EXERCISE REQUIREMENTS: Copy the lines exactly as they appear, starting with the first line of the records and ending with the line that contains "(20_memory.md R87). -/".

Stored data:
-- ==== Sys2Proof/Machine/Operands.lean ====
section
/-! DEFINITION. The constants of 00_scope.md R11, frame headers and operand assembly (30_encoding.md R113 to R117), and the address arithmetic of the chunked reader (45_chunked_reader.md R320 to R328). -/

namespace Sys2Proof.Machine

/-- `FIFO_DEPTH` (00_scope.md R11). -/
def fifoDepth : Nat := 64

/-- `READ_HDR_LEN` (00_scope.md R11). -/
def readHdrLen : Nat := 4

/-- `FIFO_CAP = FIFO_DEPTH - READ_HDR_LEN`, the payload of one reader burst (45_chunked_reader.md R320). -/
def fifoCap : Nat := fifoDepth - readHdrLen

/-- `BOOT_HDR_LEN` (00_scope.md R11). -/
def bootHdrLen : Nat := 64

/-! ### Headers -/

/-- The header of an exchange: opcode, address bytes, and one 0x00 if there is a dummy byte
(42_protocol_engine.md R231). -/
def header (op : Byte) (addr : List Byte) (dummy : Nat) : List Byte :=
  op :: (addr ++ if dummy = 1 then [0x00#8] else [])

/-- Whether a header is one of the five formats of 30_encoding.md R115, by its bytes (log 16). -/
def knownHeader : List Byte → Bool
  | [op, b1] => (op == 0x9F#8 && b1 == 0x00#8) || (op == 0x0F#8 && b1 == 0xC0#8)
  | [op, _, _, b3] => op == 0x03#8 || op == 0x13#8 || (op == 0x0B#8 && b3 == 0x00#8)
  | _ => false

/-- The opcodes with which the device's family programs, erases, enables writes, resets or sets a feature
(30_encoding.md R131). The spec gives the reset's 0xFF (43_flash_commands.md R277); the others are the family's
(PRESUMED, log 30). -/
def modifyingOpcodes : StorageKind → List Byte
  | .nor =>
    [0x01#8, 0x02#8, 0x06#8, 0x11#8, 0x20#8, 0x31#8, 0x32#8, 0x38#8, 0x50#8, 0x52#8, 0x60#8, 0x66#8, 0x99#8, 0xC7#8, 0xD8#8, 0xFF#8]
  | .nand => [0x02#8, 0x06#8, 0x10#8, 0x1F#8, 0x32#8, 0x34#8, 0x84#8, 0xD8#8, 0xFF#8]

/-- Whether the header bytes of a burst are of a command that would do more than read: its first byte selects the
command (30_encoding.md R120, R131). -/
def modifyingHeader (k : StorageKind) : List Byte → Bool
  | [] => false
  | op :: _ => (modifyingOpcodes k).contains op

/-- The identifier of the three bytes received, the first most significant (20_memory.md R87). -/
def jedecOf (r : List Byte) : Word24 := r.getD 0 0 ++ r.getD 1 0 ++ r.getD 2 0

/-! ### Address arithmetic -/

/-- The row address, or page index, of a flash address (45_chunked_reader.md R325). -/
def rowOf (g : FlashGeometry) (addr : Word) : Word := (addr >>> g.pageSizeShift.toNat) &&& g.pageIndexMask

/-- The column address of a flash address (R326). -/
def colOf (g : FlashGeometry) (addr : Word) : Word := (addr >>> g.columnShift.toNat) &&& g.columnMask

/-- The first address of the next page, in natural numbers (R327). -/
def boundaryOf (g : FlashGeometry) (addr : Nat) : Nat := (addr >>> g.pageSizeShift.toNat + 1) <<< g.pageSizeShift.toNat

/-- The length of a NOR burst (R324). -/
def norChunk (remaining : Nat) : Nat := min remaining fifoCap

/-- The length of a NAND burst: never past the page boundary (R328). -/
def nandChunk (g : FlashGeometry) (addr remaining : Nat) : Nat := min (min remaining fifoCap) (boundaryOf g addr - addr)

/-! ### The chip registry's entries -/

/-- The one table entry the source gives, with the spec's two filled fields (44_chip_registry.md R293, log 25). -/
def mx35lf1ge4ab : FlashGeometry :=
  { name := "MX35LF1GE4AB", jedecId := 0xC212C2#24, pageSizeShift := 11#8, pageIndexMask := 0x00FFFFFF#32,
    columnMask := 0x7FF#32, columnShift := 0#8 }

/-- The generic fallback geometry, under the identifier that was resolved (44_chip_registry.md R294). -/
def genericGeometry (id : Word24) : FlashGeometry :=
  { name := "generic", jedecId := id, pageSizeShift := 11#8, pageIndexMask := 0x00FFFFFF#32,
    columnMask := 0x7FF#32, columnShift := 0#8 }

/-- No entry has identifier 0 and no two entries have the same (44_chip_registry.md R291). -/
def chipTableOk : List FlashGeometry → Bool
  | [] => true
  | e :: rest => e.jedecId != 0 && rest.all (fun x => x.jedecId != e.jedecId) && chipTableOk rest

/-- A range of host addresses holds an address. -/
def regionHolds (r : HostRegion) (a : Nat) : Bool := decide (r.base ≤ a) && decide (a < r.base + r.size)

/-- An address is in a buffer the FIT collaborator supplies, where `reads` are the address and count of each read it
makes: it is one of the bytes a read asks for, or in a buffer of `bufs` that holds the address given to a read
(70_reset_and_hazards.md R414; how far a buffer extends is the collaborator's own, DESIGN CHOICE, log 33). -/
def inSuppliedBuffer (bufs reads : List HostRegion) (a : Nat) : Bool :=
  reads.any fun r => regionHolds r a || bufs.any fun b => regionHolds b r.base && regionHolds b a

/-- On every way through its run the FIT collaborator writes only into buffers it supplies on that way, before the
write or after it (70_reset_and_hazards.md R414): `reads` and `writes` are those made so far. -/
def fitWritesOk (bufs : List HostRegion) : List HostRegion → List Nat → FitRun → Bool
  | reads, writes, .done _ => writes.all (inSuppliedBuffer bufs reads)
  | reads, writes, .write a _ next => fitWritesOk bufs reads (a.toNat :: writes) next
  | reads, writes, .read _ count buffer next => fitWritesOk bufs ({ base := buffer.toNat, size := count } :: reads) writes next
  | reads, writes, .ifDelivered _ yes no => fitWritesOk bufs reads writes yes && fitWritesOk bufs reads writes no

/-- The limits the spec sets to the parameters: DELAY_NS in [100, 200], ERR_STATUS negative, the entry of
44_chip_registry.md R293 in KNOWN_CHIPS (00_scope.md R11), and the FIT collaborator's contract
(70_reset_and_hazards.md R414). -/
def paramsOk (p : Params) : Bool :=
  decide (100 ≤ p.delayNs) && decide (p.delayNs ≤ 200) && decide (p.errStatus < 0) && p.knownChips.contains mx35lf1ge4ab
    && p.collab.fitRuns.all (fun r => fitWritesOk p.collab.fitBuffers [] [] r.2)

/-- The platform backs a host address with memory (20_memory.md R84, 93_implementation_defined.md U20). -/
def hostBacked (p : Params) (a : Nat) : Bool := p.hostMap.any fun r => regionHolds r a

/-- The first entry with the identifier (44_chip_registry.md R295). -/
def findChip (id : Word24) : List FlashGeometry → Option FlashGeometry
  | [] => none
  | e :: rest => if e.jedecId = id then some e else findChip id rest

/-- The offset of the boot header in flash (70_reset_and_hazards.md R410). -/
def bootOffset (p : Params) : Word := if p.ownImageSize < p.configuredImageOffset then p.configuredImageOffset else p.ownImageSize

/-- The code of an error kind (60_exceptions.md R360); the FIT loader's own failure has none. -/
def errorCode : ErrorKind → Option Nat
  | .noChipDetected => some 1
  | .unsupportedChip => some 2
  | .checksumInvalid => some 3
  | .imageParseError => some 4
  | .fitLoadFailed => none

end Sys2Proof.Machine
end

ANSWER:
-- ==== Sys2Proof/Machine/Operands.lean ====
section
/-! DEFINITION. The constants of 00_scope.md R11, frame headers and operand assembly (30_encoding.md R113 to R117), and the address arithmetic of the chunked reader (45_chunked_reader.md R320 to R328). -/

namespace Sys2Proof.Machine

/-- `FIFO_DEPTH` (00_scope.md R11). -/
def fifoDepth : Nat := 64

/-- `READ_HDR_LEN` (00_scope.md R11). -/
def readHdrLen : Nat := 4

/-- `FIFO_CAP = FIFO_DEPTH - READ_HDR_LEN`, the payload of one reader burst (45_chunked_reader.md R320). -/
def fifoCap : Nat := fifoDepth - readHdrLen

/-- `BOOT_HDR_LEN` (00_scope.md R11). -/
def bootHdrLen : Nat := 64

/-! ### Headers -/

/-- The header of an exchange: opcode, address bytes, and one 0x00 if there is a dummy byte
(42_protocol_engine.md R231). -/
def header (op : Byte) (addr : List Byte) (dummy : Nat) : List Byte :=
  op :: (addr ++ if dummy = 1 then [0x00#8] else [])

/-- Whether a header is one of the five formats of 30_encoding.md R115, by its bytes (log 16). -/
def knownHeader : List Byte → Bool
  | [op, b1] => (op == 0x9F#8 && b1 == 0x00#8) || (op == 0x0F#8 && b1 == 0xC0#8)
  | [op, _, _, b3] => op == 0x03#8 || op == 0x13#8 || (op == 0x0B#8 && b3 == 0x00#8)
  | _ => false

/-- The opcodes with which the device's family programs, erases, enables writes, resets or sets a feature
(30_encoding.md R131). The spec gives the reset's 0xFF (43_flash_commands.md R277); the others are the family's
(PRESUMED, log 30). -/
def modifyingOpcodes : StorageKind → List Byte
  | .nor =>
    [0x01#8, 0x02#8, 0x06#8, 0x11#8, 0x20#8, 0x31#8, 0x32#8, 0x38#8, 0x50#8, 0x52#8, 0x60#8, 0x66#8, 0x99#8, 0xC7#8, 0xD8#8, 0xFF#8]
  | .nand => [0x02#8, 0x06#8, 0x10#8, 0x1F#8, 0x32#8, 0x34#8, 0x84#8, 0xD8#8, 0xFF#8]

/-- Whether the header bytes of a burst are of a command that would do more than read: its first byte selects the
command (30_encoding.md R120, R131). -/
def modifyingHeader (k : StorageKind) : List Byte → Bool
  | [] => false
  | op :: _ => (modifyingOpcodes k).contains op

/-- The identifier of the three bytes received, the first most significant (20_memory.md R87). -/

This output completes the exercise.